As such, beyond bugfixing & generally improving our filters (which is
kind of ongoing anyway), I also personally think this is less
important - since the FLOSS universe already has Inkscape for that
(and they're alive and kicking, just recently published their v1.0).

>   * *ODP export script for Sozi* - here is the recent developer post
>     <https://github.com/senshu/Sozi-export/issues/25#issuecomment-624238494>
>     where is asked easy-to-use node.js module for Sozi to allow easily
>     export SVG presentation into OpenDocument Presentation. There
>     already is similar node.js module for proprietary PPTX export.
>     *Would kindly ask TDF Board help to engage developers to create such
>     ODP-module**for Sozi*.
> 
Read the github issue, interesting conversation - my take from that
is, that perhaps better, overall ODF library support would be great to
have!

Historically, ODF had excellent library support for Java (that work
was funded by Sun, then later by IBM), and also for Perl and Python
(LPoD projecy, funded by the French government).

For newer languages like nodejs, ODF support is indeed somewhat patchy
- but there's projects like https://www.npmjs.com/package/simple-odf
or https://www.npmjs.com/package/odt where at least ODT support seems
present (simple presentations shouldn't be too hard to add I guess).

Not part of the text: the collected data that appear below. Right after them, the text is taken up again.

theorem State.profileRequests_keeps {org s : State} (h : Keeps org s) :
    Keeps org (State.profileRequests s) := by
  delta State.profileRequests
  repeat' first
    | with_reducible assumption
    | with_reducible apply State.setBit_keeps
    | with_reducible apply State.setRequest_keeps
    | with_reducible apply State.actOnRequest_keeps
    | with_reducible apply State.turnOff_keeps
    | with_reducible apply State.setN_keeps
    | (extract_lets +onlyGivenNames letX; have letT : True := (by clear_value letX; guard_hyp letX : State; trivial); clear letT; refine Keeps.cut (r := org) (v := letX) ?_ (fun letH => ?_); (focus subst letX); rotate_left; clear_value letX; revert letX; intro _ _)
    | with_reducible refine Keeps.ite ?_ ?_
    | with_reducible refine Keeps.iteP ?_ ?_
    | with_reducible refine forBelow_keeps ?_ (fun _ _ _ => ?_)

theorem State.profileJudge_keeps {org s : State} (n : Nat) (h : Keeps org s) :
    Keeps org (State.profileJudge s n) := by
  delta State.profileJudge
  repeat' first
    | with_reducible assumption
    | with_reducible apply State.setBit_keeps
    | with_reducible apply State.stepFails_keeps
    | with_reducible apply State.stepMarked_keeps
    | (extract_lets +onlyGivenNames letX; have letT : True := (by clear_value letX; guard_hyp letX : State; trivial); clear letT; refine Keeps.cut (r := org) (v := letX) ?_ (fun letH => ?_); (focus subst letX); rotate_left; clear_value letX; revert letX; intro _ _)
    | (extract_lets +onlyGivenNames letX; clear_value letX; revert letX; intro _)
    | with_reducible refine Keeps.ite ?_ ?_
    | with_reducible refine Keeps.iteP ?_ ?_

theorem State.profileBoundary_keeps {org s : State} (h : Keeps org s) :
    Keeps org (State.profileBoundary s) := by
  delta State.profileBoundary
  repeat' first
    | with_reducible assumption
    | with_reducible apply State.profileJudge_keeps
    | with_reducible apply State.openingDone_keeps
    | with_reducible apply State.entryEnds_keeps
    | with_reducible apply State.journalCopied_keeps
    | (extract_lets +onlyGivenNames letX; have letT : True := (by clear_value letX; guard_hyp letX : State; trivial); clear letT; refine Keeps.cut (r := org) (v := letX) ?_ (fun letH => ?_); (focus subst letX); rotate_left; clear_value letX; revert letX; intro _ _)
    | (extract_lets +onlyGivenNames letX; clear_value letX; revert letX; intro _)
    | with_reducible refine Keeps.ite ?_ ?_
    | with_reducible refine Keeps.iteP ?_ ?_
    | with_reducible refine forBelow_keeps ?_ (fun _ _ _ => ?_)

theorem State.openKeys_keeps {org s : State} (bad : Bool) (h : Keeps org s) :
    Keeps org (State.openKeys s bad) := by
  delta State.openKeys
  repeat' first
    | with_reducible assumption
    | with_reducible apply State.setFlag_keeps
    | with_reducible apply State.raise_keeps
    | (extract_lets +onlyGivenNames letX; have letT : True := (by clear_value letX; guard_hyp letX : State; trivial); clear letT; refine Keeps.cut (r := org) (v := letX) ?_ (fun letH => ?_); (focus subst letX); rotate_left; clear_value letX; revert letX; intro _ _)
    | with_reducible refine Keeps.ite ?_ ?_
    | with_reducible refine Keeps.iteP ?_ ?_

theorem State.copiesDefault_keeps {org s : State} (h : Keeps org s) :
    Keeps org (State.copiesDefault s) := by
  delta State.copiesDefault
  repeat' first
    | with_reducible assumption
    | with_reducible apply State.setN_keeps
    | with_reducible apply State.senseLevels_keeps

theorem State.placeAfterReset_keeps {org s : State} (p : Placing) (h : Keeps org s) :
    Keeps org (State.placeAfterReset s p) := by
  delta State.placeAfterReset
  repeat' first
    | with_reducible assumption
    | with_reducible apply State.placeRecord_keeps
    | with_reducible refine Keeps.ite ?_ ?_
    | split
    | with_reducible refine Keeps.update ?_

theorem State.openStop_keeps {org s : State} (h : Keeps org s) :
    Keeps org (State.openStop s) := by
  delta State.openStop
  repeat' first
    | with_reducible assumption
    | with_reducible apply State.setN_keeps
    | with_reducible apply State.placeAfterReset_keeps
    | (extract_lets +onlyGivenNames letX; have letT : True := (by clear_value letX; guard_hyp letX : State; trivial); clear letT; refine Keeps.cut (r := org) (v := letX) ?_ (fun letH => ?_); (focus subst letX); rotate_left; clear_value letX; revert letX; intro _ _)
    | with_reducible refine Keeps.ite ?_ ?_
    | with_reducible refine Keeps.iteP ?_ ?_

theorem State.openReports_keeps {org s : State} (h : Keeps org s) :
    Keeps org (State.openReports s) := by
  delta State.openReports
  repeat' first
    | with_reducible assumption
    | with_reducible apply State.openStop_keeps
    | with_reducible apply State.raise_keeps
    | with_reducible apply State.setN_keeps
    | (extract_lets +onlyGivenNames letX; have letT : True := (by clear_value letX; guard_hyp letX : State; trivial); clear letT; refine Keeps.cut (r := org) (v := letX) ?_ (fun letH => ?_); (focus subst letX); rotate_left; clear_value letX; revert letX; intro _ _)
    | with_reducible refine Keeps.ite ?_ ?_
    | with_reducible refine Keeps.iteP ?_ ?_

theorem State.openStep_keeps {org s : State} (o : Opening) (e4 k4 e5 k5 p5 lost : Nat) (low full : Bool) (step : Nat) (h : Keeps org s) :
    Keeps org (State.openStep s o e4 k4 e5 k5 p5 lost low full step) := by
  delta State.openStep
  repeat' first
    | with_reducible assumption
    | with_reducible apply State.openClock_keeps
    | with_reducible apply State.openStraps_keeps
    | with_reducible apply State.openLink0_keeps
    | with_reducible apply State.openLinks_keeps
    | with_reducible apply State.openRecords_keeps
    | with_reducible apply State.openPort_keeps
    | (extract_lets +onlyGivenNames letX; clear_value letX; revert letX; intro _)
    | with_reducible refine Keeps.ite ?_ ?_
    | with_reducible refine Keeps.iteP ?_ ?_
    | split

theorem State.openEnds_keeps {org s : State} (o : Opening) (full : Bool) (e5 : Nat) (order ran : List Nat) (h : Keeps org s) :
    Keeps org (State.openEnds s o full e5 order ran) := by
  delta State.openEnds
  repeat' first
    | with_reducible assumption
    | with_reducible apply State.setN_keeps
    | with_reducible apply State.retainJournal_keeps
    | with_reducible apply State.openProfile_keeps
    | with_reducible apply State.openingGoesOn_keeps
    | (extract_lets +onlyGivenNames letX; have letT : True := (by clear_value letX; guard_hyp letX : State; trivial); clear letT; refine Keeps.cut (r := org) (v := letX) ?_ (fun letH => ?_); (focus subst letX); rotate_left; clear_value letX; revert letX; intro _ _)
    | (extract_lets +onlyGivenNames letX; clear_value letX; revert letX; intro _)
    | with_reducible refine Keeps.ite ?_ ?_
    | with_reducible refine Keeps.iteP ?_ ?_
    | split

theorem State.opening_keeps {org s : State} (o : Opening) (full : Bool) (cause : Nat) (h : Keeps org s) :
    Keeps org (State.opening s o full cause) := by
  delta State.opening
  repeat' first
    | with_reducible assumption
    | with_reducible apply State.setN_keeps
    | with_reducible apply State.openTick_keeps
    | with_reducible apply State.journalShift_keeps
    | with_reducible apply State.diesReleased_keeps
    | with_reducible apply State.swRelease_keeps
    | with_reducible apply State.copiesDefault_keeps
    | with_reducible apply State.levelTo_keeps
    | with_reducible apply State.openKeys_keeps
    | with_reducible apply State.openStep_keeps
    | with_reducible apply State.openEnds_keeps
    | with_reducible apply State.thermalOpening_keeps
    | (extract_lets +onlyGivenNames letX; have letT : True := (by clear_value letX; guard_hyp letX : State; trivial); clear letT; refine Keeps.cut (r := org) (v := letX) ?_ (fun letH => ?_); (focus subst letX); rotate_left; clear_value letX; revert letX; intro _ _)
    | with_reducible refine Keeps.ite ?_ ?_
    | with_reducible refine Keeps.iteP ?_ ?_
    | with_reducible refine forEach_keeps ?_ (fun _ _ _ => ?_)
    | with_reducible refine Keeps.update ?_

Extending language support there would clearly help with ODF adoption;
but again the same comment applies as for the first proposal - hard
for TDF to fund pure software development, initial step should be we
try & motivate volunteers (or find a student and a mentor for a GSoC
project).

For this nodejs thingit - engaging with the mentioned github projects,
perhaps checking their issue tracker and/or suggesting that feature
might be another avenue. For additional next steps: technical details
could perhaps be discussed on the odf toolkit mailing list
(https://odftoolkit.org/mailing-lists.html#development-mailing-list),
there's also maybe the odd volunteer lurking there who could be
interested. GSoC project ideas need to be in the wiki, and
pruning/selecting/mentor finding usually happens around
January/February each year, and gets discussed in the ESC. Interested
to take over a few of those next bits?